What you are asked to do: Set down exactly the lines below, starting at the one that contains "9 => 0x000B" and ending at the one that contains "inst == 0))", with both of those lines included and nothing else.

Available records:
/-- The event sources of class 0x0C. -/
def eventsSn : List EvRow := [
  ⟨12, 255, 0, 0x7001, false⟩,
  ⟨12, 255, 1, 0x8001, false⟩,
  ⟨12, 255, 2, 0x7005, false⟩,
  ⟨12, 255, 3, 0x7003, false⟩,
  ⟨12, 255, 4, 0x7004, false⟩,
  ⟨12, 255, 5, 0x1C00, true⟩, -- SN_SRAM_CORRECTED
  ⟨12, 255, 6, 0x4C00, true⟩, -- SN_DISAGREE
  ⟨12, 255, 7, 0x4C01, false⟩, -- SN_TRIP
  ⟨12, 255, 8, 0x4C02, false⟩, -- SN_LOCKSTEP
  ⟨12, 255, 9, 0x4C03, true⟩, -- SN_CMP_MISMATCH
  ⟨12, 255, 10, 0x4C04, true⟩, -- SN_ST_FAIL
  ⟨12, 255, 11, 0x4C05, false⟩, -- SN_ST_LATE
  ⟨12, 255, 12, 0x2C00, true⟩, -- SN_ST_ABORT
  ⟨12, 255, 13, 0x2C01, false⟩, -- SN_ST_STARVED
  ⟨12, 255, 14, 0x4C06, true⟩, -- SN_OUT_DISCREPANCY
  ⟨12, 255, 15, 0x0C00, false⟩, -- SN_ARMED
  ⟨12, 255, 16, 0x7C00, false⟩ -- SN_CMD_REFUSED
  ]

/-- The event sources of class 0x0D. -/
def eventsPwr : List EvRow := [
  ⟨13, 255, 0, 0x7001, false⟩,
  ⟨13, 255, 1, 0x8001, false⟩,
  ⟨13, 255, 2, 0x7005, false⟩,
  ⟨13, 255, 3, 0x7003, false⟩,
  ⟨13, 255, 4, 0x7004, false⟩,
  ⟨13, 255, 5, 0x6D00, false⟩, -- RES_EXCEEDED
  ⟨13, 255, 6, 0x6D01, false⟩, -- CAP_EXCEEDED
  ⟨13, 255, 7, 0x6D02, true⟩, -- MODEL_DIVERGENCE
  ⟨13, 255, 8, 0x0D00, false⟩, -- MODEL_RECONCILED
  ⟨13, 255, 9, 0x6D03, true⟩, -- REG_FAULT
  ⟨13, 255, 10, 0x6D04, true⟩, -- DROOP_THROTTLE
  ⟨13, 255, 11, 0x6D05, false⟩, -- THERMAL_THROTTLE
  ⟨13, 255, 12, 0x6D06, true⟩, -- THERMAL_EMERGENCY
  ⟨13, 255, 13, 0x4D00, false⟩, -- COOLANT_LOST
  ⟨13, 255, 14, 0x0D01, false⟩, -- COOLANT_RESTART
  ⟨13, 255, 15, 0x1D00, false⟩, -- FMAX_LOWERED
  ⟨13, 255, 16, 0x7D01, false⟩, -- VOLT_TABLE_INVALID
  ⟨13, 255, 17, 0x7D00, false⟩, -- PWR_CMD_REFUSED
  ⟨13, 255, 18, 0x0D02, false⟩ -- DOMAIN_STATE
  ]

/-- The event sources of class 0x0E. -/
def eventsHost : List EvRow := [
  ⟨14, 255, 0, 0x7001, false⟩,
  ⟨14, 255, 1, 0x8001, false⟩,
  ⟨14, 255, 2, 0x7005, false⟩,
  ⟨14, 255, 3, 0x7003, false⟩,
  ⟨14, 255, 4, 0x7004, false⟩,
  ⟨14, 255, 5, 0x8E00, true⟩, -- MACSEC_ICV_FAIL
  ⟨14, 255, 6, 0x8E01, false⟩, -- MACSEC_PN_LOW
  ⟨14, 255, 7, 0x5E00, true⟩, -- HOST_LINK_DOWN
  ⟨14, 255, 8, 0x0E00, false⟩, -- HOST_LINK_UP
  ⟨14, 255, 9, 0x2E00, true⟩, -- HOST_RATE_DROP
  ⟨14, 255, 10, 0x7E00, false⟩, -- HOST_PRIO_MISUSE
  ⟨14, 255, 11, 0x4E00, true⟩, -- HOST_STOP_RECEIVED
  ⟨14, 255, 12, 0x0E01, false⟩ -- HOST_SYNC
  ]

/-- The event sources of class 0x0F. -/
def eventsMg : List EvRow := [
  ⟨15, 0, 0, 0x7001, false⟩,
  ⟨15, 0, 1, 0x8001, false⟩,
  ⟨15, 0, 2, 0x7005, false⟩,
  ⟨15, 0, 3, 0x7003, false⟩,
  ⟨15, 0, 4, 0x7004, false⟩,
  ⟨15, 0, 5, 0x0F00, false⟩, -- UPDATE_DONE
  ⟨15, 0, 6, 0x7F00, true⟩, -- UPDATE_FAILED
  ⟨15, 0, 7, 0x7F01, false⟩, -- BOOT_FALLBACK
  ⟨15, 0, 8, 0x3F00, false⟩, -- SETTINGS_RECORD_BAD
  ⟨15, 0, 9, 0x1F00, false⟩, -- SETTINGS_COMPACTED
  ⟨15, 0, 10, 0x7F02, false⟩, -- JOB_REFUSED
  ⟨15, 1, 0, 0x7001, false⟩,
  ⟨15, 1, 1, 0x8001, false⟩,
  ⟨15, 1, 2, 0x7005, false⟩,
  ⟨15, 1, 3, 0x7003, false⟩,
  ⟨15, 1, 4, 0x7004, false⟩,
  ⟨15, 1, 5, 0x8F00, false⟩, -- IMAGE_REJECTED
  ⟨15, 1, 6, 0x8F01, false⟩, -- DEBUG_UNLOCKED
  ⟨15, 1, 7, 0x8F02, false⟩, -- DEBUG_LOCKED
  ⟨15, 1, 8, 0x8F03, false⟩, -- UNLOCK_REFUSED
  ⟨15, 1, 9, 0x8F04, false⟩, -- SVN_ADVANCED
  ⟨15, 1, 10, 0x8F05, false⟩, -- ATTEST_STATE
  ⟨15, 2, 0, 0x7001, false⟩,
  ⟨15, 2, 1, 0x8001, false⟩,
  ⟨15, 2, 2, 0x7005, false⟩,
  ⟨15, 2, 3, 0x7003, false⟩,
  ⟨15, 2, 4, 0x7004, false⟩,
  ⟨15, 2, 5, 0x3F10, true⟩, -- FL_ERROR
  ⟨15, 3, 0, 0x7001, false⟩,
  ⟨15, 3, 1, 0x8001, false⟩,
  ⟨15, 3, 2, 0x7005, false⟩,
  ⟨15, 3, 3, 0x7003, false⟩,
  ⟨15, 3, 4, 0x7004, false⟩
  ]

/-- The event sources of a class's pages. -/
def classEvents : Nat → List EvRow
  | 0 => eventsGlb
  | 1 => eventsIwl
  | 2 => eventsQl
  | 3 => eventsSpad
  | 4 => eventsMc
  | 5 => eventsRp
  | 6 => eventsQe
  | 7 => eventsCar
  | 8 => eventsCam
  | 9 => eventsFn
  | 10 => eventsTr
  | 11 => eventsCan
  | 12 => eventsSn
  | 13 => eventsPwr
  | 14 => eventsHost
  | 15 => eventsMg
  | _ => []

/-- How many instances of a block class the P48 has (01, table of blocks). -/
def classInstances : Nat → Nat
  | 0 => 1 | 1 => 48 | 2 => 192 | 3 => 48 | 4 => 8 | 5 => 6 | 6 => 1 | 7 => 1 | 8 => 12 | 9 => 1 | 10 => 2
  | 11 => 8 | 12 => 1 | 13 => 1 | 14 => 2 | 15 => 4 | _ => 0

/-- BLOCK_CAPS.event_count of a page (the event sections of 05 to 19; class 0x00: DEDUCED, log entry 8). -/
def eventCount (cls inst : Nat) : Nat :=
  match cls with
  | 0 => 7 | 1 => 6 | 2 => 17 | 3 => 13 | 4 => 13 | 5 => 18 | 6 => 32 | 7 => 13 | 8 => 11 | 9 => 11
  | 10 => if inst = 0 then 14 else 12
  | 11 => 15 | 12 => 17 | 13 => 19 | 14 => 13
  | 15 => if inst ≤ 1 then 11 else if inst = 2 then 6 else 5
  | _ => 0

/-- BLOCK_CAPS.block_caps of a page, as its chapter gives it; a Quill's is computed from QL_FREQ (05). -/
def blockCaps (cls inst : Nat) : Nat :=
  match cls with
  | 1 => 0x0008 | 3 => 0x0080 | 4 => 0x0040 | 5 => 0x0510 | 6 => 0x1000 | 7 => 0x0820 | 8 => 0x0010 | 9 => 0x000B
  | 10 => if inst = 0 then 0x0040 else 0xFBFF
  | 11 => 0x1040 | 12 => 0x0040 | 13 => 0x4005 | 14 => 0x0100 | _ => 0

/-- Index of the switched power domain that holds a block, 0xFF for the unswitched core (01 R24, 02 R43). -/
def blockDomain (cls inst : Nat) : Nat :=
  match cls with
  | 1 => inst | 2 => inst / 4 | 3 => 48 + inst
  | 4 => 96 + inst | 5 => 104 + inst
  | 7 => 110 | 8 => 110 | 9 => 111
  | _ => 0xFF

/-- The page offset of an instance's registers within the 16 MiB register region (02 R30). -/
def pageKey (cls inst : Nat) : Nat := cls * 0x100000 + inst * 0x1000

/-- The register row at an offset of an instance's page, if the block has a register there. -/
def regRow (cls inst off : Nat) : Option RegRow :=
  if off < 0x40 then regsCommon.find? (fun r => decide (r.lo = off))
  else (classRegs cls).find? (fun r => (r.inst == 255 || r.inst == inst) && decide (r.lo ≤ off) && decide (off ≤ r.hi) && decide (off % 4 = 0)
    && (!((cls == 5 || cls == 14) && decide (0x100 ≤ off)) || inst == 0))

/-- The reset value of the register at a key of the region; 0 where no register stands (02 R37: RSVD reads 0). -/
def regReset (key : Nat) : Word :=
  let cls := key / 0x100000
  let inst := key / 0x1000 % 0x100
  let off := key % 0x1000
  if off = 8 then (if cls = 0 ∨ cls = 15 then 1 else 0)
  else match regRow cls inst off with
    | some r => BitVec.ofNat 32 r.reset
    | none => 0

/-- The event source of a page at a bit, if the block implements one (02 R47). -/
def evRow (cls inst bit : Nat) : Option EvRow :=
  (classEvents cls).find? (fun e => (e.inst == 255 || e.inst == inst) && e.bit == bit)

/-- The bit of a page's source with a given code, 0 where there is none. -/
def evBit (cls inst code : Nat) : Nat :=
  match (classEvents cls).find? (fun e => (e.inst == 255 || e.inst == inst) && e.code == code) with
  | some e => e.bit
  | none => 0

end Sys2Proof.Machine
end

Exercise response:
  | 1 => 0x0008 | 3 => 0x0080 | 4 => 0x0040 | 5 => 0x0510 | 6 => 0x1000 | 7 => 0x0820 | 8 => 0x0010 | 9 => 0x000B
  | 10 => if inst = 0 then 0x0040 else 0xFBFF
  | 11 => 0x1040 | 12 => 0x0040 | 13 => 0x4005 | 14 => 0x0100 | _ => 0

/-- Index of the switched power domain that holds a block, 0xFF for the unswitched core (01 R24, 02 R43). -/
def blockDomain (cls inst : Nat) : Nat :=
  match cls with
  | 1 => inst | 2 => inst / 4 | 3 => 48 + inst
  | 4 => 96 + inst | 5 => 104 + inst
  | 7 => 110 | 8 => 110 | 9 => 111
  | _ => 0xFF

/-- The page offset of an instance's registers within the 16 MiB register region (02 R30). -/
def pageKey (cls inst : Nat) : Nat := cls * 0x100000 + inst * 0x1000

/-- The register row at an offset of an instance's page, if the block has a register there. -/
def regRow (cls inst off : Nat) : Option RegRow :=
  if off < 0x40 then regsCommon.find? (fun r => decide (r.lo = off))
  else (classRegs cls).find? (fun r => (r.inst == 255 || r.inst == inst) && decide (r.lo ≤ off) && decide (off ≤ r.hi) && decide (off % 4 = 0)
    && (!((cls == 5 || cls == 14) && decide (0x100 ≤ off)) || inst == 0))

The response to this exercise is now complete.